MERCY IN THE LIGHT OF FORGIVENESS
 We are not oblivious of the fact that there is a lot to forgiveness and that is why in certain contexts, forgiveness is a legal term for absolving or giving up all claims on account of debt, loan, obligation, or other claims. Forgiveness could be considered simply in terms of who forgives including forgiving themselves, in terms of the person forgiven or in terms of the relationship between the forgiver and the person forgiven. In most contexts, forgiveness is granted without any expectation of restorative justice, and without any response on the part of the offender (for example, one may forgive a person who is incommunicado or dead). In practical terms, it may be necessary for the offender to offer some form of acknowledgement, an apology, or event just ask for forgiveness, in order for the wronged person to believe himself or able to forgive.
Let us take a look at these:
*Someone recklessly cuts in front of you on the highway, almost forcing you off the road
*Your friend still has not paid back the sixty dollars he borrowed a year ago
*Your family has been criticizing your life style
*You find out that your spouse has been unfaithful.
What do you do in situations like these? Can you forgive them? Should you forgive? Or should you give them what is coming to them?
We all are aware that the Holy Scripture teaches us to forgive others. But sometimes it seems like it is impossible to forgive, because the wrong that has been done is so great. Sometimes it seems like it just wouldn’t be fair to be merciful
When there seems to be a conflict between mercy and justice, it may be that we do not clearly understand the nature of genuine forgiveness and mercy. The Bible teaches us to show mercy in a way that lets us both fair and genuinely useful to all involved. One thing is that we sometimes get confused about mercy, is that we tend to replace mercy with artificial substitutes.

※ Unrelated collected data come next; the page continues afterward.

/-- Item j of a copy is performed or fails, or its write is only sent. -/
def State.xfItemOf (s : State) (i : Nat) (c : CopyRec) (j : Nat) (e : AccessEnd) (send : Bool := false) : State :=
  let t := s.tile i
  let die := tileDie i
  let p := c.plan
  let x := c.item j
  let m := c.copied j
  if c.kind = 4 then s.landItem i c j 0 [] e send
  else if m = 0 && !p.dstGlobal then s.landItem i c j 0 [] e send
  else if p.srcGlobal then
    match s.resolve die t.ctxid (wrap64 (p.src.addr x.1)) (m * p.src.sz) .read 0 (.xf i c.id j) with
    | .error s => s
    | .ok (s, g) =>
      -- the reading side of a copy between global addresses ends well where the item's end names a write
      let er := if p.dstGlobal && (s.outcome g false false e).isNone then .ok else e
      match s.outcome g false false er with
      | none => s
      | some 0 => (s.readBy i false g.pa (m * p.src.sz)).landItem i c j m (s.view die g.pa (m * p.src.sz)) e send
      | some f => (s.hbmEnded g.pa (m * p.src.sz) f).countItem i c.id j f
  else
    match t.spadElems p.src x.1 m with
    | none => (s.spadFound i fun w => (List.range m).any fun k => meets (p.src.spadAddr (x.1 + k)) p.src.sz w 8).countItem i c.id j cEccData
    | some bs => s.landItem i c j m bs e send

/-- Bytes of a zero-fill's element. -/
def CopyRec.zeros (c : CopyRec) : CopyRec := if c.kind = 4 then { c with dst := { c.dst with w3 := c.dst.w3 &&& ~~~ 0x30000000#64 ||| 0x20000000#64 } } else c

/-- Item j of the k-th copy of tile t may be performed: the engine runs, no marker, earlier copy or earlier item keeps it, and its stream's count is
known (R161, R164, R331, R333). -/
def State.itemReady (s : State) (t : Nat) (c : CopyRec) (item : Nat) : Bool :=
  let x := s.tile t
  !(c.kind = 5 || !c.live || !x.enginesRun || x.xfMarked c.id || s.isHeld (.xf t c.id item) || decide (c.total ≤ item) || c.done.contains item ||
    c.sent.contains item || (c.kind = 2 && c.count.isNone) || c.countFail ≠ 0 || s.xfBlocked (tileDie t) x c (c.globals item) || c.behindItem item)

/-- The write of an item goes out ahead of its completion (R160, R175). -/
def State.itemSent (s : State) (t k item : Nat) : State :=
  match (s.tile t).copies[k]? with
  | some c => if c.kind != 4 && c.plan.dstGlobal && s.itemReady t c item then (s.settleFences t).xfItemOf t c item .ok true else s
  | none => s

/-- XF_ITEM_COMPLETE: item j of the k-th copy of tile t, or the count word of a stream as its item past the last (R170, R331,
R333). -/
def execXfItemComplete (t k item : Nat) (e : AccessEnd) (s : State) : Host.Outcome State Fault Refusal :=
  let x := s.tile t
  match x.copies[k]? with
  | none => .next s
  | some c =>
    if c.sent.contains item && !c.done.contains item then .next (s.sentItem t c.id item)
    else if c.kind = 5 || !c.live || !x.enginesRun || x.xfMarked c.id || s.isHeld (.xf t c.id item) then .next s
    else if c.kind = 2 && c.count.isNone && c.countFail == 0 then
      if item ≠ c.total || s.xfBlocked (tileDie t) x c (c.globals item) then .next s
      else
        match (s.settleFences t).resolve (tileDie t) x.ctxid c.countAt 8 .read 0 (.xf t c.id item) with
        | .error s => .next s
        | .ok (s, g) =>
          match s.outcome g false false e with
          | none => .next s
          | some 0 => .next ((s.readBy t false g.pa 8).countWord t c.id (some (s.viewNat (tileDie t) g.pa 8)) 0)
          | some f => .next ((s.hbmEnded g.pa 8 f).countWord t c.id none f)
    else if c.total ≤ item || c.done.contains item then .next s
    else if c.countFail ≠ 0 then .next (s.countItem t c.id item c.countFail)
    else if s.xfBlocked (tileDie t) x c (c.globals item) || c.behindItem item then .next s
    else .next ((s.settleFences t).xfItemOf t c.zeros item e)

/-! Waits that end (R164, R274, R337, R338). -/

/-- The state of a tile after one of its waits has ended; the spell goes on until a bundle issues (R63). -/
def Tile.settle (t : Tile) : Tile :=
  match t.st with
  | .stalled _ | .waiting => { t with st := t.afterIssue }
  | _ => t
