/-- A tile whose ports may admit: not one that is saved or being saved (R399), nor one of no running job. -/
def Tile.admits (t : Tile) : Bool :=
  match t.st with
  | .held | .running | .stalled _ | .waiting => true
  | _ => false

/-- A message reaches a Halted tile: it is discarded and the job fails (R36). -/
def State.haltedMessage (s : State) (r : Nat) (m : Message) : State :=
  let t := s.tile r
  let port := t.recv.getD m.port {}
  let f : FaultInfo := if port.stray m then stampFault m.port m else ⟨cSchedHalt, 0, portInfo m.port m.sender, 0⟩
  match s.placeOf t.ctxid with
  | some p => (s.noteFault p 0 0 t.vtid f t.lcc t.pc.word 0).failJob p f.code
  | none => s

/-- Message m arrives at tile r: it is held, or raises TIME-STAMP at once (R57). -/
def State.receiveAt (s : State) (r : Nat) (m : Message) : State :=
  let t := s.tile r
  let port := t.recv.getD m.port {}
  if port.stray m then s.deliverStray r (stampFault m.port m)
  else s.setTile r { t with recv := t.recv.set m.port { port with held := insertMessage m port.held } }

/-- MESSAGE_ADMIT: the k-th entry of tile t's outbound queue is admitted: no marker stands before it, no earlier message of its goes
to the same port, the receiver has issued its send cycle and has room (R58, R164). -/
def execMessageAdmit (t k : Nat) (s : State) : Host.Outcome State Fault Refusal :=
  let x := s.tile t
  match x.outq[k]? with
  | some (.msg m) =>
    let ahead := x.outq.take k
    let blocked := ahead.any fun o => match o with
      | .marker _ => true
      | .msg n => n.dest == m.dest
    match s.receiver x m with
    | none => .next s
    | some r =>
      if blocked || x.st == .saved || x.st == .saving || x.st == .restoring then .next s
      else
        let leave := fun (s : State) =>
          let x := s.tile t
          let x' : Tile := { x with outq := x.outq.eraseIdx k }
          s.setTile t x'.popMarkers
        let y := s.tile r
        if y.st == .halted then .next ((leave s).haltedMessage r m)
        else if y.admits && decide (m.sendCycle.toNat < y.lcc.toNat) && ((y.recv.getD m.port {}).held.length < 32) then
          .next ((leave s).receiveAt r m)
        else .next s
  | _ => .next s

/-- RECEIVE_COMPLETE: a message stamped at or below the cycle of a stalled receive has arrived, and its bundle is tried again
(R56). -/
def execReceiveComplete (t : Nat) (s : State) : Host.Outcome State Fault Refusal :=
  let x := s.tile t
  match x.st with
  | .stalled (.message p) =>
    if (x.recv.getD p {}).held.any fun m => decide (m.stamp.toNat ≤ x.now.toNat) then .next (s.tileTurn t) else .next s
  | _ => .next s

/-! Interlock, watchdog, yield (R53, R63, R276). -/

/-- INTERLOCK_RELEASE: the native results of a stalled bundle's cycle are ready, and it issues (R53). -/
def execInterlockRelease (t : Nat) (s : State) : Host.Outcome State Fault Refusal :=
  let x := s.tile t
  if x.st == .stalled .interlock && !(x.landings.any fun l => l.due == x.now && x.phys < l.ready) then .next (s.tileTurn t)
  else .next s

/-- Watchdog fault of what a tile waits for (R63). -/
def watchdogCode : TState → Option (BitVec 16)
  | .waiting => some cWdogEvent
  | .stalled y => match y with
    | .message _ | .outbound => some cWdogMsg
    | .reply | .overflow | .queueFull | .window | .fenceJoin | .halt => some cWdogReply
    | .segment => some cWdogSeg
    | .arrive => some cWdogArrive
    | .interlock | .rake => none
  | _ => none

/-- Whole microseconds of FTB since a spell began (R251). -/
def spellMicros (ftb start : Word) : Nat := (ftb - start).toNat / 1000

/-- WATCHDOG_EXPIRY: the spell is longer than WDOG, which is not zero, and no yield is pending (R40, R63, R251) (log entry 76, DEDUCED). -/
def execWatchdogExpiry (t : Nat) (s : State) : Host.Outcome State Fault Refusal :=
  let x := s.tile t
  match x.spellStart, watchdogCode x.st with
  | some f0, some c =>
    if x.ctl.wdog ≠ 0 ∧ ¬ x.ctl.stw.ypend ∧ x.ctl.wdog.toNat < spellMicros s.ftb f0 then
      .next (s.deliverFault t x ⟨c, 0, 0, 0⟩ x.pc ((x.split.map Split.slot).getD 0) (if x.trap.isSome then none else x.split) none)
    else .next s
  | _, _ => .next s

Essentially, mercy is a divine quality. “To you, o lord, belongs mercy” (psalm 62:12)
Divine mercy has nothing in common with the petty revenge and “get-even” kind of “fairness” that tends to occupy our thoughts. And it has little in common with the superficial pardon or even condoning of evil that is sometimes passed off as mercy. The lord’s thoughts are far more merciful than ours. It is in speaking of his mercy that the lord says, “My thoughts are not your thoughts, nor are my ways your ways” (Isaiah 55:7-9)
And one of the things that distinguish true mercy from its substitutes is its constancy. And that is why in the gospel of Matthew 18:21, 22 where peter came to Jesus asking, “Lord, how often shall my brother sin against me, and I forgive him? Up to seven times?” Jesus said to him, “I do not say to you, up to seven times, but up to seventy times seven”. That shows mercy is that ability to be able to forgive again and again, just continue to forgive, forgiveness ad infinitum, it has no end.
A true forgiving person will not show mercy one moment and malice the next, because the two cannot mix together, for instance, to forgive your friends but not your enemies is not true mercy, because it would be done for the sake of some favor you might get in return. Love your enemies… for if you love those who love you, what rewards have you? (Matthew 5:44-46). We can truly be merciful by completely rejecting any desire for malice or revenge.

MERCY AS A WAY OF LIFE              
As part of the reflection that pope Francis offered in his final meditation for the Jubilee of priests and seminarians which was titled “the good odor of Christ and the light of his mercy”, the pope made them to understand that “being merciful, instead is not only “a way of life”, but “the way of life”. So mercy is not an abstract word, but rather a way of life: one decides to be merciful or not; and to paraphrase the words apostle James, it may be said that mercy without works is dead, as what renders it living out to the needy, to the aid of those who are spiritually and materially disadvantaged. “Mercy has eyes to see, ears to listen, and hands to console”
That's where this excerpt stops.